> **Stored data**:
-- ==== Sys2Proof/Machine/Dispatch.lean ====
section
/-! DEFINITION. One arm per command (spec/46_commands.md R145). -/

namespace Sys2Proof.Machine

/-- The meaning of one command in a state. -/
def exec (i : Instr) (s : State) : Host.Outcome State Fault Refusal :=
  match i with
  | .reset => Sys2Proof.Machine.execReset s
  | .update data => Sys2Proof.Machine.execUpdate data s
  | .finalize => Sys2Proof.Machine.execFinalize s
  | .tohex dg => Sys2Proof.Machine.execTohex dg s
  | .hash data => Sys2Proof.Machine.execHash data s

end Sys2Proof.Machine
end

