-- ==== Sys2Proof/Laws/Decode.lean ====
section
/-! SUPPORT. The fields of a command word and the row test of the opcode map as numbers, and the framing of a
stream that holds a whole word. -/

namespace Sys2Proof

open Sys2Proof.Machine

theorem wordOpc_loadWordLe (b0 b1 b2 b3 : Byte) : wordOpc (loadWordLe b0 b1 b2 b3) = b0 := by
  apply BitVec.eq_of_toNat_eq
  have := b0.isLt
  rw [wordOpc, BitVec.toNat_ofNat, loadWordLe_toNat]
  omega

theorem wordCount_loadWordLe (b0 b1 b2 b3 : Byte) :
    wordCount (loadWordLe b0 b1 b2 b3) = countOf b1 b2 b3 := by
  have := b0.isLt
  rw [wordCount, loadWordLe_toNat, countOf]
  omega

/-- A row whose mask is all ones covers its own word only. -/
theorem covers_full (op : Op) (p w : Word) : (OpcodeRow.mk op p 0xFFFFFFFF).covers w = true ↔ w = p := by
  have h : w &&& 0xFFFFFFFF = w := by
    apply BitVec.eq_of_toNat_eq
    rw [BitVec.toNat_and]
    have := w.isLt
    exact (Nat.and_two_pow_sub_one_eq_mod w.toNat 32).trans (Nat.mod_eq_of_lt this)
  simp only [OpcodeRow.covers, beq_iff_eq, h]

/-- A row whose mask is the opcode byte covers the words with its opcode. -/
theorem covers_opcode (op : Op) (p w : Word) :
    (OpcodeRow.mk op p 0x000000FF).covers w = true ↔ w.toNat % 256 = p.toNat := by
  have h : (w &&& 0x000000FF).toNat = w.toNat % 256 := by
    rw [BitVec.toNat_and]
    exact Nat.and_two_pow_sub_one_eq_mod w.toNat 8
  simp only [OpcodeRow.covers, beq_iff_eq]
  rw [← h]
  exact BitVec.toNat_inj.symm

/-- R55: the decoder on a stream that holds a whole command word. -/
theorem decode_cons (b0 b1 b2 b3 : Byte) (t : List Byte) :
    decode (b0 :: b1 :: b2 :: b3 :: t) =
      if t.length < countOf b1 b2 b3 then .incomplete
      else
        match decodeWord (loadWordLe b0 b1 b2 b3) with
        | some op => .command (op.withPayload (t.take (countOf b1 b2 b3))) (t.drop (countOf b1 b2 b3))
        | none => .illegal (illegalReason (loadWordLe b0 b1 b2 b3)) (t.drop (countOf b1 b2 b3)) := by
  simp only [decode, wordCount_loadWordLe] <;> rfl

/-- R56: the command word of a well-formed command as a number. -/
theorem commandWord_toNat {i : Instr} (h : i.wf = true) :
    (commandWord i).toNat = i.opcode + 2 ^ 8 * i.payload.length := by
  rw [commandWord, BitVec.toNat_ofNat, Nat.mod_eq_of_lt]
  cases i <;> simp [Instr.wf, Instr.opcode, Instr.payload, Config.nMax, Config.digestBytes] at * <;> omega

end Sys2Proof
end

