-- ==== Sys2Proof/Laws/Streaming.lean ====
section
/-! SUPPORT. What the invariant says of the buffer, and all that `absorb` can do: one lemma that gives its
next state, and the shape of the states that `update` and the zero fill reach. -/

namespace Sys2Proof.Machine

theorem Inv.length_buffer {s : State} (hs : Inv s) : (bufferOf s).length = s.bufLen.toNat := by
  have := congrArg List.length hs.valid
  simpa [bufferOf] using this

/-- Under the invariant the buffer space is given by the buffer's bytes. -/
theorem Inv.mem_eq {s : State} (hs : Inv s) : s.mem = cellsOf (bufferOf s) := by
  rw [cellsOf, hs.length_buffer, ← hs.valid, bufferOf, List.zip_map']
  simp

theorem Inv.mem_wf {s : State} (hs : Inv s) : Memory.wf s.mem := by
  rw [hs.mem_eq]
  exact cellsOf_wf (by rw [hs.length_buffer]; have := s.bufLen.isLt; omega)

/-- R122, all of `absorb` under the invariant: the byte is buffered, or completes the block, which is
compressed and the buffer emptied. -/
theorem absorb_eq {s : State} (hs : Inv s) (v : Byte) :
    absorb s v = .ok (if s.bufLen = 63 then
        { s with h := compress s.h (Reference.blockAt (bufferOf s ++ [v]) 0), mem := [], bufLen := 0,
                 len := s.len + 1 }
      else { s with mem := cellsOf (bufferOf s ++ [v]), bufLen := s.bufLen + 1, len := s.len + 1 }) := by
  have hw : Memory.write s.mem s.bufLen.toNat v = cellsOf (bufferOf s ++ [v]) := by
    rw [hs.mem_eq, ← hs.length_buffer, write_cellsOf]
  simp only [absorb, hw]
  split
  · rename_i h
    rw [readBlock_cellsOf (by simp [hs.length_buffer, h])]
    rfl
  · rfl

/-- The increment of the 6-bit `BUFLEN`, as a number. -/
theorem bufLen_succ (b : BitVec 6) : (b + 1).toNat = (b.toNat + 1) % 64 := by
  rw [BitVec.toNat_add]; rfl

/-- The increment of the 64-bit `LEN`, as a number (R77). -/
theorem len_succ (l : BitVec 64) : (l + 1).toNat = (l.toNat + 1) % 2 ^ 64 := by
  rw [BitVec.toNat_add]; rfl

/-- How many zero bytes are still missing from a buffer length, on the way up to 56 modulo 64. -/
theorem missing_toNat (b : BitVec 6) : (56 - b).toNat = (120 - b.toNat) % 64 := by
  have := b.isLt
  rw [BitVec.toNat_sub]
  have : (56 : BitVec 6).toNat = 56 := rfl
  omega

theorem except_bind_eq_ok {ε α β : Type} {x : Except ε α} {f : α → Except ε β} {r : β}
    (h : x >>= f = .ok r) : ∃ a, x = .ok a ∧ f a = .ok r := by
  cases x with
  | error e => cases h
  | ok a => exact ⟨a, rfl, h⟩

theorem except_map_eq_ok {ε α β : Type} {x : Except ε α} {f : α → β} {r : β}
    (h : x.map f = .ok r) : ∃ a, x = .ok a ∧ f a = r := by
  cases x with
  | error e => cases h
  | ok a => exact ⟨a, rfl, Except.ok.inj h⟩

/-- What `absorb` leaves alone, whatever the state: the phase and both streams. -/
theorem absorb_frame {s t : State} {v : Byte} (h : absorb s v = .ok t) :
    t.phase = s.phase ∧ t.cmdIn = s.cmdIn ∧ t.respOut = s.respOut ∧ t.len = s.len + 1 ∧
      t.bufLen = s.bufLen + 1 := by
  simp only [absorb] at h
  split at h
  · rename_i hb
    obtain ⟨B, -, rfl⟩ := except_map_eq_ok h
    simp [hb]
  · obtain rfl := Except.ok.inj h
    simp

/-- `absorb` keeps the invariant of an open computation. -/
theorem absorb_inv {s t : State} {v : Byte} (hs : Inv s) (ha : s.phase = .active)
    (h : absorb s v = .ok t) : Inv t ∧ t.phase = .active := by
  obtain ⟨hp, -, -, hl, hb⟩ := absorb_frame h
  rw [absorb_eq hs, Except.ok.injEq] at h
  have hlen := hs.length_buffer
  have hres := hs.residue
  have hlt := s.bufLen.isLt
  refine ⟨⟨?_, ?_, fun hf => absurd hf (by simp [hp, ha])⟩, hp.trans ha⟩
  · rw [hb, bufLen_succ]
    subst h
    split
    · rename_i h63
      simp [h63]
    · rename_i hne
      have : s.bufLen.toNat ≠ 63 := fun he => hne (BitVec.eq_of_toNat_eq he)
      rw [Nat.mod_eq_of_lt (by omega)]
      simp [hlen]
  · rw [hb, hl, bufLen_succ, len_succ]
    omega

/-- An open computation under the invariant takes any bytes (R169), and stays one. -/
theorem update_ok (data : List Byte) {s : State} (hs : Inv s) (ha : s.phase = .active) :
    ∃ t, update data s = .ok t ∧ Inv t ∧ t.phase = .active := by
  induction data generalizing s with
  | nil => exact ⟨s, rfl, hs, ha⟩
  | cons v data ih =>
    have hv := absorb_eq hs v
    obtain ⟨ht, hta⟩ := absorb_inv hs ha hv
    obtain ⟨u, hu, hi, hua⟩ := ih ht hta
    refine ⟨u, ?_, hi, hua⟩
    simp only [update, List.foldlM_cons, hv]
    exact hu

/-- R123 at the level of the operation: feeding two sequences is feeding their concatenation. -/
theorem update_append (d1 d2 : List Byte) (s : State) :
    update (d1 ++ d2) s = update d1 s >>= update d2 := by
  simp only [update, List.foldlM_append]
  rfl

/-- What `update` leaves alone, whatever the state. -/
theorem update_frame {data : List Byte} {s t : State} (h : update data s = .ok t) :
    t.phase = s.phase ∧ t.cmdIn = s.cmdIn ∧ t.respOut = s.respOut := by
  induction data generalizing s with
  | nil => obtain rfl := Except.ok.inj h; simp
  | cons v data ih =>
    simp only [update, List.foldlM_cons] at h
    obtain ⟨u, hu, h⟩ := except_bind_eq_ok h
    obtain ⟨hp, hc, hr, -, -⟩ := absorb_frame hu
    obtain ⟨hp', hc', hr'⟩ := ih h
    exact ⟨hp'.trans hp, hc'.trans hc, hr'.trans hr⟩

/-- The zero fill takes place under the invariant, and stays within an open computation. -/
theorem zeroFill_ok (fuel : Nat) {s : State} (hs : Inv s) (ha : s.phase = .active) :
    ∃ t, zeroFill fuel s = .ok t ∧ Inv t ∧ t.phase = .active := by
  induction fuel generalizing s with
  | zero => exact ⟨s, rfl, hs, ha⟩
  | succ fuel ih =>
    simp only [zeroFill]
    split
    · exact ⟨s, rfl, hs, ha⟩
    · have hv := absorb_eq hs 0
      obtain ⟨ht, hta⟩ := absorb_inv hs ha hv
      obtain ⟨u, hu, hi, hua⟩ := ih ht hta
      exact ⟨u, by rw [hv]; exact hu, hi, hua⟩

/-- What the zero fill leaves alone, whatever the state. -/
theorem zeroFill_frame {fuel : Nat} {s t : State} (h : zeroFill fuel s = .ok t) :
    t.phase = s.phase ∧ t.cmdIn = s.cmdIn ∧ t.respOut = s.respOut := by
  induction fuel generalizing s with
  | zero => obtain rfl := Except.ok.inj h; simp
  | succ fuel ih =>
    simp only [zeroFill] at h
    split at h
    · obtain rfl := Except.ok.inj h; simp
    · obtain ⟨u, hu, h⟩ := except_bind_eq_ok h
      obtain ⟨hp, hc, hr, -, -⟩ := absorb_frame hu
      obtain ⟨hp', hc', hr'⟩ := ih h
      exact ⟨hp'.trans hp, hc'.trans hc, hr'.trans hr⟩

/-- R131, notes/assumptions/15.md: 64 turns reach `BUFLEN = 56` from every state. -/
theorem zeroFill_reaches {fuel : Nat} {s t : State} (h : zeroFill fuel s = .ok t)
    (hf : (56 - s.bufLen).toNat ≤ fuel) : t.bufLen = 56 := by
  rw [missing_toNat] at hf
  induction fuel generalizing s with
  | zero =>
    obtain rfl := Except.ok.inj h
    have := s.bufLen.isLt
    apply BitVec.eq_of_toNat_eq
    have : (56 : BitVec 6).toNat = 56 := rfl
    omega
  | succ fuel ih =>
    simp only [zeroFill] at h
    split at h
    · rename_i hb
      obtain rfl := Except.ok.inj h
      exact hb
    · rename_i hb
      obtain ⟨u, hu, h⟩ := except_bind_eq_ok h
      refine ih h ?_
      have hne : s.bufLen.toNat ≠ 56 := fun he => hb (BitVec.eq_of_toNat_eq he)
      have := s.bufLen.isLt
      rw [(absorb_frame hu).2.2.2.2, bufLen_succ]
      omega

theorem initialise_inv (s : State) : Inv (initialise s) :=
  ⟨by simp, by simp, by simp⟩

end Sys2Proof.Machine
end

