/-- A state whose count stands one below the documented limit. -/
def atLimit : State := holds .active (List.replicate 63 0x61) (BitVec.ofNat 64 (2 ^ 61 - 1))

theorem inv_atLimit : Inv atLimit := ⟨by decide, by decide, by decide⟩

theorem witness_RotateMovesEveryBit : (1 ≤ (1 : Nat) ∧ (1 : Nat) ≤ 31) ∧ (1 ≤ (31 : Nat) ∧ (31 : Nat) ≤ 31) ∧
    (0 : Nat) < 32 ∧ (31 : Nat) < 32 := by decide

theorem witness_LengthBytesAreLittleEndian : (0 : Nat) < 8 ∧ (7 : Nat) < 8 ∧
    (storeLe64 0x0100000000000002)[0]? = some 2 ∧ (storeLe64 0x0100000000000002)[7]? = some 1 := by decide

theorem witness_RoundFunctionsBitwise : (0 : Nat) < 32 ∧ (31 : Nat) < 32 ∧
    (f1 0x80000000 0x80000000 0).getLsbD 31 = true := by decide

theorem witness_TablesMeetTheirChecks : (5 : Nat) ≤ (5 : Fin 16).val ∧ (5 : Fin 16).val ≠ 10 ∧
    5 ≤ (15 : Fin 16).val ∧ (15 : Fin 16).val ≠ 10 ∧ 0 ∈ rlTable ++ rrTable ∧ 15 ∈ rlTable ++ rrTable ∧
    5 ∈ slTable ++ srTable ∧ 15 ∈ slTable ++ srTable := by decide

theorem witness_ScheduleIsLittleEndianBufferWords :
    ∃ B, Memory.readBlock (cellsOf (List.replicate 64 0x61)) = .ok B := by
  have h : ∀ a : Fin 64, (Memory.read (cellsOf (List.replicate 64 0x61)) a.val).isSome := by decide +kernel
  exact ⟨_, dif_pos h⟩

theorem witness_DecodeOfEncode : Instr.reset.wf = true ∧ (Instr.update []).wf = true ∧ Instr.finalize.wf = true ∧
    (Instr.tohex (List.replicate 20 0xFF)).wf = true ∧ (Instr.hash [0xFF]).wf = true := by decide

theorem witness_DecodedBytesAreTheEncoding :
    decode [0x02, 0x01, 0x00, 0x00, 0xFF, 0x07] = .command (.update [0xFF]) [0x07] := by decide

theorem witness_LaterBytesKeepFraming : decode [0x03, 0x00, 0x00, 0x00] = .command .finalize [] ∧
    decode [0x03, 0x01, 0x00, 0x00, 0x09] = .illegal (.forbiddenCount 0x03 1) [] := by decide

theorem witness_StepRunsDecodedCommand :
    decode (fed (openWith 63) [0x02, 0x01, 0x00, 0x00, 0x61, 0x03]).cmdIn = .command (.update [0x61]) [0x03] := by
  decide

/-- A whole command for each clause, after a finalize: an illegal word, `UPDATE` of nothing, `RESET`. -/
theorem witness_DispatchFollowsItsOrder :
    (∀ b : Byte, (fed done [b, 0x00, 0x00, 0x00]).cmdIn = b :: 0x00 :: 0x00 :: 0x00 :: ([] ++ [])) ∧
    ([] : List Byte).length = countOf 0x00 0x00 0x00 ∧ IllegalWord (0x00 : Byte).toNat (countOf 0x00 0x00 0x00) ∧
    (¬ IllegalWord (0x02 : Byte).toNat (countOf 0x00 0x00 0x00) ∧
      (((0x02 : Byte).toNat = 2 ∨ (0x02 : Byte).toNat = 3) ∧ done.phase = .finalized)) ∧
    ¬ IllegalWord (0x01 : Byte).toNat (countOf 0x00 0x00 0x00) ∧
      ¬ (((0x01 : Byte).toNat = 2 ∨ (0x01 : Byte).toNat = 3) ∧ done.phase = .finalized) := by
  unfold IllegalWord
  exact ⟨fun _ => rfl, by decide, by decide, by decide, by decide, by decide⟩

> **Problem to solve**:
Where a line of the data above includes the string "tohex", pull it out.

> **Task response**:
  | .tohex dg => Sys2Proof.Machine.execTohex dg s
    (Instr.tohex (List.replicate 20 0xFF)).wf = true ∧ (Instr.hash [0xFF]).wf = true := by decide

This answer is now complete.